→ DATA UNDER STUDY
================

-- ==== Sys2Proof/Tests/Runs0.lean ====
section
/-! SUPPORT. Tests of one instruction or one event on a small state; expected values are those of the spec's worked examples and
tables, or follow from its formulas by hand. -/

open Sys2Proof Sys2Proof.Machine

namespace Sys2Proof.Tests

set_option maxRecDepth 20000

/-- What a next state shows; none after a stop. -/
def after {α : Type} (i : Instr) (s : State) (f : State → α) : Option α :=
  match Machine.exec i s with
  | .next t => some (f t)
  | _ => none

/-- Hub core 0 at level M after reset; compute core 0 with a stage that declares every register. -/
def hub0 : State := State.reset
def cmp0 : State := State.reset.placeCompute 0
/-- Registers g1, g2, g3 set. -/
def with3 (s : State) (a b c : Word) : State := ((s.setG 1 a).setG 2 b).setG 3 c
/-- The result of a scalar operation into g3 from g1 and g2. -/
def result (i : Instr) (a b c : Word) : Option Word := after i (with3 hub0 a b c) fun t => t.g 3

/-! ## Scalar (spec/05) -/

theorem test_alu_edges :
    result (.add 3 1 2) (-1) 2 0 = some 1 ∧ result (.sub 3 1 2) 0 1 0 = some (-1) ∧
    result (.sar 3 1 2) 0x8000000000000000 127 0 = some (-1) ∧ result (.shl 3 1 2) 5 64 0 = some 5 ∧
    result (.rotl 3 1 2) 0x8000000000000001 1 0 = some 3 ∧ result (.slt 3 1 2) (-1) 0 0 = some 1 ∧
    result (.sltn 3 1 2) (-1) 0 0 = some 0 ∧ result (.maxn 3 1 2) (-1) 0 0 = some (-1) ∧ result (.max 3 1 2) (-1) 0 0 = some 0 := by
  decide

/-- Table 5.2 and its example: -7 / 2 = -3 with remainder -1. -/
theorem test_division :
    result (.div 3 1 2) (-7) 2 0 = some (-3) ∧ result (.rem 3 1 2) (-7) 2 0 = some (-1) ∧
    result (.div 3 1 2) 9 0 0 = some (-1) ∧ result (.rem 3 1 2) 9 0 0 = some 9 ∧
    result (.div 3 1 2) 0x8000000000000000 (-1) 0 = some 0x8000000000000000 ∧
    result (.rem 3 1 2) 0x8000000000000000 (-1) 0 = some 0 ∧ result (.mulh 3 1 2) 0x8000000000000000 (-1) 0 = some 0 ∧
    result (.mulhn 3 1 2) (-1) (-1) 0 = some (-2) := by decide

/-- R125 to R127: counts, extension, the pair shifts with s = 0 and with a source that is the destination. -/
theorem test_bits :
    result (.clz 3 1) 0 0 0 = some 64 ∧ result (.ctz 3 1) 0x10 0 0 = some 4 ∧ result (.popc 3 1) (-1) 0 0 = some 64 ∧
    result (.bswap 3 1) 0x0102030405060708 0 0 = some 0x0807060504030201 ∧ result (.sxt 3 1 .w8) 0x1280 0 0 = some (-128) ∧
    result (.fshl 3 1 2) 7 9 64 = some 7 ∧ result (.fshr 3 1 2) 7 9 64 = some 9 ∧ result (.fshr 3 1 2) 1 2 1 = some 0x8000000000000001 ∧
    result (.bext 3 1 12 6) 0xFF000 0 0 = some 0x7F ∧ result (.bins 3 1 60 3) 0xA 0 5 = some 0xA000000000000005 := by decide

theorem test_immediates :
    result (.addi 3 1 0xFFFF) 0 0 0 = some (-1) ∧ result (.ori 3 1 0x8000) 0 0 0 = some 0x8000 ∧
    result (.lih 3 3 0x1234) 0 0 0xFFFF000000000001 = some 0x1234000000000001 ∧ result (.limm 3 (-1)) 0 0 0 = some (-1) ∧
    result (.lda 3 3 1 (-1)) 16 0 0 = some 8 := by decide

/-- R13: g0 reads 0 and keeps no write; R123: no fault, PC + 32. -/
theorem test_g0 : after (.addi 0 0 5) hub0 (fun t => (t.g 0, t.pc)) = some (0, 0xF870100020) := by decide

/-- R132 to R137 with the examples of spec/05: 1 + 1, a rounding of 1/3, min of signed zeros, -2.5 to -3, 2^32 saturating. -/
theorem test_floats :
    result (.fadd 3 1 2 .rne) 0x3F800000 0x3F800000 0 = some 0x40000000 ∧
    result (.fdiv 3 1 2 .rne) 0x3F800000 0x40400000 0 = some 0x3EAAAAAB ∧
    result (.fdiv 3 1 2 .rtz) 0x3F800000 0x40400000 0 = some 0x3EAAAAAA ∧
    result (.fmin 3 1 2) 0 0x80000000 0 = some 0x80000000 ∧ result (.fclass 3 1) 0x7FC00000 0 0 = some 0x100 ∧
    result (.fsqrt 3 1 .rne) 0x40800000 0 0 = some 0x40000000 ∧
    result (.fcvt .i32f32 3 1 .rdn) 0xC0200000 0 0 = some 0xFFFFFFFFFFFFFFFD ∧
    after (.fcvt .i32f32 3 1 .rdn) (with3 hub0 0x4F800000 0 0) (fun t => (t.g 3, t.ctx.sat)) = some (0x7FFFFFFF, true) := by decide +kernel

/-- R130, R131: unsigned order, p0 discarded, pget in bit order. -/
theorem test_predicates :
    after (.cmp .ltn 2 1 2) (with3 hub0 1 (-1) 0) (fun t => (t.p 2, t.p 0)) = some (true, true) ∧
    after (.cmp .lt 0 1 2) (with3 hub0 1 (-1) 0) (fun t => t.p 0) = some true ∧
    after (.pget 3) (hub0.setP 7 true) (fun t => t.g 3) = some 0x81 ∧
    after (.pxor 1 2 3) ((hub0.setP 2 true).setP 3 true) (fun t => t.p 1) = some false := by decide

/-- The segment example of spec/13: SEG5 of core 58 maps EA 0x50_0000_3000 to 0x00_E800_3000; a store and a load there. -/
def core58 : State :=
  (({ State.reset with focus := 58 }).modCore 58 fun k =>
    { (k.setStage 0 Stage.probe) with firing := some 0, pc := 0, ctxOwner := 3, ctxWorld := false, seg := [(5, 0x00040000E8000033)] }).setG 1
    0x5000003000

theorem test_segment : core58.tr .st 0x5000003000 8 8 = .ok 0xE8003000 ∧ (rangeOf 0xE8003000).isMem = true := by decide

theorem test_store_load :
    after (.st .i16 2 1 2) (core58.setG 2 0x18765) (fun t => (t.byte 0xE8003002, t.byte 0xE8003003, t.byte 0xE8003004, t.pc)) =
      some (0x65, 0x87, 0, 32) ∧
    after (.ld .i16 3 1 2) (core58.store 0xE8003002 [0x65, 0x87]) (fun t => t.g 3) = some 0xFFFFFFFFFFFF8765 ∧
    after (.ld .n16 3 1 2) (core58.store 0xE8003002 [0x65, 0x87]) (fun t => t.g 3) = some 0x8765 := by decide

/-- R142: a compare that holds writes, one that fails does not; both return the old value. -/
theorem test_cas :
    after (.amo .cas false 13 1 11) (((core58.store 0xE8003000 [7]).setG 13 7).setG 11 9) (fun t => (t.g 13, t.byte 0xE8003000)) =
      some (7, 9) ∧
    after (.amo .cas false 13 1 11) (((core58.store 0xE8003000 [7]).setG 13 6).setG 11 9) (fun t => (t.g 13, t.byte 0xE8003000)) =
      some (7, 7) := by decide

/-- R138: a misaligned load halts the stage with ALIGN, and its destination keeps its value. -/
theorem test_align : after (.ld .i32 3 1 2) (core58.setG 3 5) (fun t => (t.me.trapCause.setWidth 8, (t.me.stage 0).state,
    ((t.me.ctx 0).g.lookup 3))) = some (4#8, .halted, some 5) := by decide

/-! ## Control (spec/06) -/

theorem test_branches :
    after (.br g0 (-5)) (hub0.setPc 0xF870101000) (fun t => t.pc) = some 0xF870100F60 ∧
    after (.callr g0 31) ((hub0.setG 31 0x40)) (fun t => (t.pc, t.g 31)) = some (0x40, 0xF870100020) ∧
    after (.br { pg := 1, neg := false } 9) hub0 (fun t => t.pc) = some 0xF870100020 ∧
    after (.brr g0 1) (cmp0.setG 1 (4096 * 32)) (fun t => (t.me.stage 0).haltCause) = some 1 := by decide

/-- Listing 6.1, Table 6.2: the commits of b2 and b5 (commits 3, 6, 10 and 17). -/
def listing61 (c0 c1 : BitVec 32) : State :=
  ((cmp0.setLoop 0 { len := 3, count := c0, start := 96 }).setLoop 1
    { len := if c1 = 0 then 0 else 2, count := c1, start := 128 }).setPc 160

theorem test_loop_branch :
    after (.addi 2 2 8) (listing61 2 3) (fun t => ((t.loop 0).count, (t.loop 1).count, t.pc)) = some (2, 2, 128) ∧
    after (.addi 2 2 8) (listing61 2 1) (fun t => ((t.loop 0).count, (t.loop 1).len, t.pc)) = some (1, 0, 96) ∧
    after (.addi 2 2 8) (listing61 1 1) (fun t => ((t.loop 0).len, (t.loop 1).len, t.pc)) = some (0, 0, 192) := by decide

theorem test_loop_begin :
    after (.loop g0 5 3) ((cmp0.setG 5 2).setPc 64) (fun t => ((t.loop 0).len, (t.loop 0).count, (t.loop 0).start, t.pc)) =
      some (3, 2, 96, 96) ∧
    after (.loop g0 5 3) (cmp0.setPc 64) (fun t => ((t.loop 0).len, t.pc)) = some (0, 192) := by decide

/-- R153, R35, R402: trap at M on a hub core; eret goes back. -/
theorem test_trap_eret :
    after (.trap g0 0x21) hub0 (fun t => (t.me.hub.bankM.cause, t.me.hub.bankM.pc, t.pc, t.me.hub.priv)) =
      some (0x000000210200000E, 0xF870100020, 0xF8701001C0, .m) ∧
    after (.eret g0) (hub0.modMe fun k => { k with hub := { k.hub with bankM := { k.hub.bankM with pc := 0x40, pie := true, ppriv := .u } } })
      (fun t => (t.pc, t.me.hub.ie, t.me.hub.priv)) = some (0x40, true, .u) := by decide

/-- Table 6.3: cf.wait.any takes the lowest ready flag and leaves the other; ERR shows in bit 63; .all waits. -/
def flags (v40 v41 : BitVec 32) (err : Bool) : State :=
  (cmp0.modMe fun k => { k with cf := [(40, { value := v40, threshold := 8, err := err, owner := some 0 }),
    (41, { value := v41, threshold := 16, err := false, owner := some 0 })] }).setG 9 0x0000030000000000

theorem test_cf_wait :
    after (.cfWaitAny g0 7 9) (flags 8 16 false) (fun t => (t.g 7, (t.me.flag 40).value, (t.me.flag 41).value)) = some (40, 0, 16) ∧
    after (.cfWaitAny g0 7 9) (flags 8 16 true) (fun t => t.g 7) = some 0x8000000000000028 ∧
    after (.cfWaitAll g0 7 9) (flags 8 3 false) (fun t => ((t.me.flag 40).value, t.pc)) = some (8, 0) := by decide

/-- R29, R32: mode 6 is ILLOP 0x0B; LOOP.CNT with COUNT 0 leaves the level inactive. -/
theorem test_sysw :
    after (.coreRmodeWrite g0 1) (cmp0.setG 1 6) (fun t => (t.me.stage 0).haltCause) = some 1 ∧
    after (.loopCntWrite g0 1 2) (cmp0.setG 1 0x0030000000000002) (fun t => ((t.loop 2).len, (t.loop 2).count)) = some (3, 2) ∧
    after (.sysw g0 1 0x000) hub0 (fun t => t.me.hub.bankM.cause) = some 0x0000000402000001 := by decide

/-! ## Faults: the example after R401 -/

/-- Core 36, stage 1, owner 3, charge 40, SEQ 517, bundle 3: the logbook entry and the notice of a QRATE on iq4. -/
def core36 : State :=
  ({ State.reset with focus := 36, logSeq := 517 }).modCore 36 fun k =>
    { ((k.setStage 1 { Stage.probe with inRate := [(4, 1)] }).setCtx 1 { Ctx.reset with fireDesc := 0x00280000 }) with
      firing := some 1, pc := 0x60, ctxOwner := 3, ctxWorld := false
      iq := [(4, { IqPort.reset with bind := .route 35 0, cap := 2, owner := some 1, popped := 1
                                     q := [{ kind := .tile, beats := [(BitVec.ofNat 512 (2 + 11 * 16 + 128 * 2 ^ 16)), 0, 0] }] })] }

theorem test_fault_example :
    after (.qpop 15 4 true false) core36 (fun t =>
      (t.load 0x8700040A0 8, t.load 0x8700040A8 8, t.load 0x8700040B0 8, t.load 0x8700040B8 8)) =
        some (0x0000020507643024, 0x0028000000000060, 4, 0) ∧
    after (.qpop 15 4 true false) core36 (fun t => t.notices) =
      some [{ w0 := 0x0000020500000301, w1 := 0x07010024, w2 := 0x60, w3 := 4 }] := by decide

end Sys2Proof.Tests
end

================

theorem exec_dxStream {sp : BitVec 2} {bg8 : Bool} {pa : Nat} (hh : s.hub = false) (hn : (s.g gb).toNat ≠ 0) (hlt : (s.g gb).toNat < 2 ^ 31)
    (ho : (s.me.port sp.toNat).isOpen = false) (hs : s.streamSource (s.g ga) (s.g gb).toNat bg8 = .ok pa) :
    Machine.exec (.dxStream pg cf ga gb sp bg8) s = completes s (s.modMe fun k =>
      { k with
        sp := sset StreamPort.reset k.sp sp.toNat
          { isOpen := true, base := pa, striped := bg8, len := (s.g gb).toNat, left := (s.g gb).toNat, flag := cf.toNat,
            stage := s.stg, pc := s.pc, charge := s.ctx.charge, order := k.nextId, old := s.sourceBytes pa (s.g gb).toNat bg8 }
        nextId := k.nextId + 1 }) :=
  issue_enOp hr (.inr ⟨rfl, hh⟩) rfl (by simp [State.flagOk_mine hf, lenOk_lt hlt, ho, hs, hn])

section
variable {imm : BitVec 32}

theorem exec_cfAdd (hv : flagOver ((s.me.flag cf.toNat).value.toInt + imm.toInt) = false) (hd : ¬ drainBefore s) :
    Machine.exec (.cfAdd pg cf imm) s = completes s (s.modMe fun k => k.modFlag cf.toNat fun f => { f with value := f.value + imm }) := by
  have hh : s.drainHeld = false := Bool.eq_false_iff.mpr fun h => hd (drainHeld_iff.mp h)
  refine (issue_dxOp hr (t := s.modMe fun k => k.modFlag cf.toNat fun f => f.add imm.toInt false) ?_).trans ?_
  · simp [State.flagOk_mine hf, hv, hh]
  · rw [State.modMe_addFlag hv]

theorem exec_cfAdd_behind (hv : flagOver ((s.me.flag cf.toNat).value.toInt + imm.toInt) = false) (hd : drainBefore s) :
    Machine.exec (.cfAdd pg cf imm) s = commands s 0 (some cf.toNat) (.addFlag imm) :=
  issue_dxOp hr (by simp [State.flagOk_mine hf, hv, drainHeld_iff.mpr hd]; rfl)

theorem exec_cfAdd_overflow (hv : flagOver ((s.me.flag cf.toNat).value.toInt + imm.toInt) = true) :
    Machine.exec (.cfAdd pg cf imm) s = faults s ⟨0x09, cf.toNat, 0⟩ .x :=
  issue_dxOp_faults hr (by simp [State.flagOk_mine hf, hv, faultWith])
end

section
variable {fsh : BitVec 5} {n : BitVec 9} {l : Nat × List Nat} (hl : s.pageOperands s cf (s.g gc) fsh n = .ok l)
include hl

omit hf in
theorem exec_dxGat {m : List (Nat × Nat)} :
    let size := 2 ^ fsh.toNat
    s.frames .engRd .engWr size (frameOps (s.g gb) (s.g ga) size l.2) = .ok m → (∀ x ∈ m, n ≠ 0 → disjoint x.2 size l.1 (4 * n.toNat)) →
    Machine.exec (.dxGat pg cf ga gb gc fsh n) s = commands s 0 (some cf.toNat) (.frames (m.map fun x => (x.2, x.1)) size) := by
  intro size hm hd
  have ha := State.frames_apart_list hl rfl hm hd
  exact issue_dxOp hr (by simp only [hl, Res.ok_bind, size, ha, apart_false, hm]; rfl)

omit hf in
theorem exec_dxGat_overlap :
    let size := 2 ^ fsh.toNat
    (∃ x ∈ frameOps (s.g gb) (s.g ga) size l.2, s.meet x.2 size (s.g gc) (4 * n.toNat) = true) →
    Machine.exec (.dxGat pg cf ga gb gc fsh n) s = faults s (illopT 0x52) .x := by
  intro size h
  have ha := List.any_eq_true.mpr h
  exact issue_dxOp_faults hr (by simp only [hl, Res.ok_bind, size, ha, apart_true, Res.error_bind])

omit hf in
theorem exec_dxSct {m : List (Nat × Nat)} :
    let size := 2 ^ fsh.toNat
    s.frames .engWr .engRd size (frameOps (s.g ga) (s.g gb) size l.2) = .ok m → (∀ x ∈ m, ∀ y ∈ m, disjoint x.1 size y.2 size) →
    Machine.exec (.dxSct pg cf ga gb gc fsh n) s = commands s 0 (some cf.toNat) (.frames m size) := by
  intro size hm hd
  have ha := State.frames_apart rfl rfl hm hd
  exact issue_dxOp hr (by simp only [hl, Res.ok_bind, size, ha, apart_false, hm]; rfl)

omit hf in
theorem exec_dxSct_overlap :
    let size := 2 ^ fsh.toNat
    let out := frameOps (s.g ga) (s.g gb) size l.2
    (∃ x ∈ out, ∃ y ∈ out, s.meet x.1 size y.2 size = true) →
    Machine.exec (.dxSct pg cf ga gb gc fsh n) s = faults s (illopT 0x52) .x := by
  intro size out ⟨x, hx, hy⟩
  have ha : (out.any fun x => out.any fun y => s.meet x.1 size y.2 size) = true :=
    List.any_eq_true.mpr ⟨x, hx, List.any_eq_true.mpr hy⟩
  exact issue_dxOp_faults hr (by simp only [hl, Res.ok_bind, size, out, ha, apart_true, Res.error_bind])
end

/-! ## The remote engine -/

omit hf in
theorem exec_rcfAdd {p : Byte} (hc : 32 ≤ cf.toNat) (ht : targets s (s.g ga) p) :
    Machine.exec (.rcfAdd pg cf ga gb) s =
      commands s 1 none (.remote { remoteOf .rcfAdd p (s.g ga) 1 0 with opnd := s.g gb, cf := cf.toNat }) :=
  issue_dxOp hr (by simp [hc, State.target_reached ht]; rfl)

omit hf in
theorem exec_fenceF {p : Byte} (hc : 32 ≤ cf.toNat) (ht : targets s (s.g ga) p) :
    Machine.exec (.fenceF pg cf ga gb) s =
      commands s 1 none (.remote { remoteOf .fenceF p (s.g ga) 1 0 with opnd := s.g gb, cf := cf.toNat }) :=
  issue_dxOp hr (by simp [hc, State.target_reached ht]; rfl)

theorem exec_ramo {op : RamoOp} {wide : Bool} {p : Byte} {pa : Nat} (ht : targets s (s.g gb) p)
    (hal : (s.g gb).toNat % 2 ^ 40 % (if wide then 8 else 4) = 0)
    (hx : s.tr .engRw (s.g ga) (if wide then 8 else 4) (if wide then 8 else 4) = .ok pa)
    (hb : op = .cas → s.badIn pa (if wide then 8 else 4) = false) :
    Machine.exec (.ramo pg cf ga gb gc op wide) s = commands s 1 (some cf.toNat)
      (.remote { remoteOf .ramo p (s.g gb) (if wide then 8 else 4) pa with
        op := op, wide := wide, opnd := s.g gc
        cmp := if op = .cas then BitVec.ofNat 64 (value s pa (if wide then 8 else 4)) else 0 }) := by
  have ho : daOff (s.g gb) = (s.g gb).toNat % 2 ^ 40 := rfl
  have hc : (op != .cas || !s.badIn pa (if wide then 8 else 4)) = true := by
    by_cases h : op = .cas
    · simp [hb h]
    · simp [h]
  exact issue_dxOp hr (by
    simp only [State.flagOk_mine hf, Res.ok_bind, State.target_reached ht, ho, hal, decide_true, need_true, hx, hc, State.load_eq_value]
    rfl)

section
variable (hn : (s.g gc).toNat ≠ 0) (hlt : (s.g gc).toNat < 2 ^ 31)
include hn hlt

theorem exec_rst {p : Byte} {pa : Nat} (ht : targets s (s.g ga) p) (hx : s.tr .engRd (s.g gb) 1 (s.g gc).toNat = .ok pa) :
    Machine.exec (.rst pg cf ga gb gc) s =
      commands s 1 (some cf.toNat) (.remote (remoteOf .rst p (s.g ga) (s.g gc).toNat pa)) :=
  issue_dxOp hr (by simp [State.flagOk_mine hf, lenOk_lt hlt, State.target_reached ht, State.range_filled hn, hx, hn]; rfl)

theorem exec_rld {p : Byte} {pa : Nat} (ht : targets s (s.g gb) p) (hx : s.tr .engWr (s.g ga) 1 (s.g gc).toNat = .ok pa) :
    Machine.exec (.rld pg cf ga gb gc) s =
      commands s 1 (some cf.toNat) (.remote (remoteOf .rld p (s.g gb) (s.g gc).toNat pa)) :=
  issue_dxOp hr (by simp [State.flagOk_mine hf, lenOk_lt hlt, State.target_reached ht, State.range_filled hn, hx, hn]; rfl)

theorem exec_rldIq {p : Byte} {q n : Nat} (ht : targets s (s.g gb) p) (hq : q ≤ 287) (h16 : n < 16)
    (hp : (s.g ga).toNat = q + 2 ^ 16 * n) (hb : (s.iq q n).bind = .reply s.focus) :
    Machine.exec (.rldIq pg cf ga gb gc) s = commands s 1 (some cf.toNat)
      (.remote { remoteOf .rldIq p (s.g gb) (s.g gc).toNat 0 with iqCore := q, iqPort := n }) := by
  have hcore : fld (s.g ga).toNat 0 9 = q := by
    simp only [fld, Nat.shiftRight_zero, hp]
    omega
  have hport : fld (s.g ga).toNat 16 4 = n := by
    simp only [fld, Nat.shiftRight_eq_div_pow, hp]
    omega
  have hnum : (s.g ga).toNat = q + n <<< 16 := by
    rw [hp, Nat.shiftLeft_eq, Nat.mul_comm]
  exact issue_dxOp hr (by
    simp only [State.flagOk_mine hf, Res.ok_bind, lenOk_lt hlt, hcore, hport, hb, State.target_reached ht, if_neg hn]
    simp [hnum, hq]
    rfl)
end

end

================

Check each line of the material for "modFlag". Copy the ones that have it.

    Machine.exec (.cfAdd pg cf imm) s = completes s (s.modMe fun k => k.modFlag cf.toNat fun f => { f with value := f.value + imm }) := by
  refine (issue_dxOp hr (t := s.modMe fun k => k.modFlag cf.toNat fun f => f.add imm.toInt false) ?_).trans ?_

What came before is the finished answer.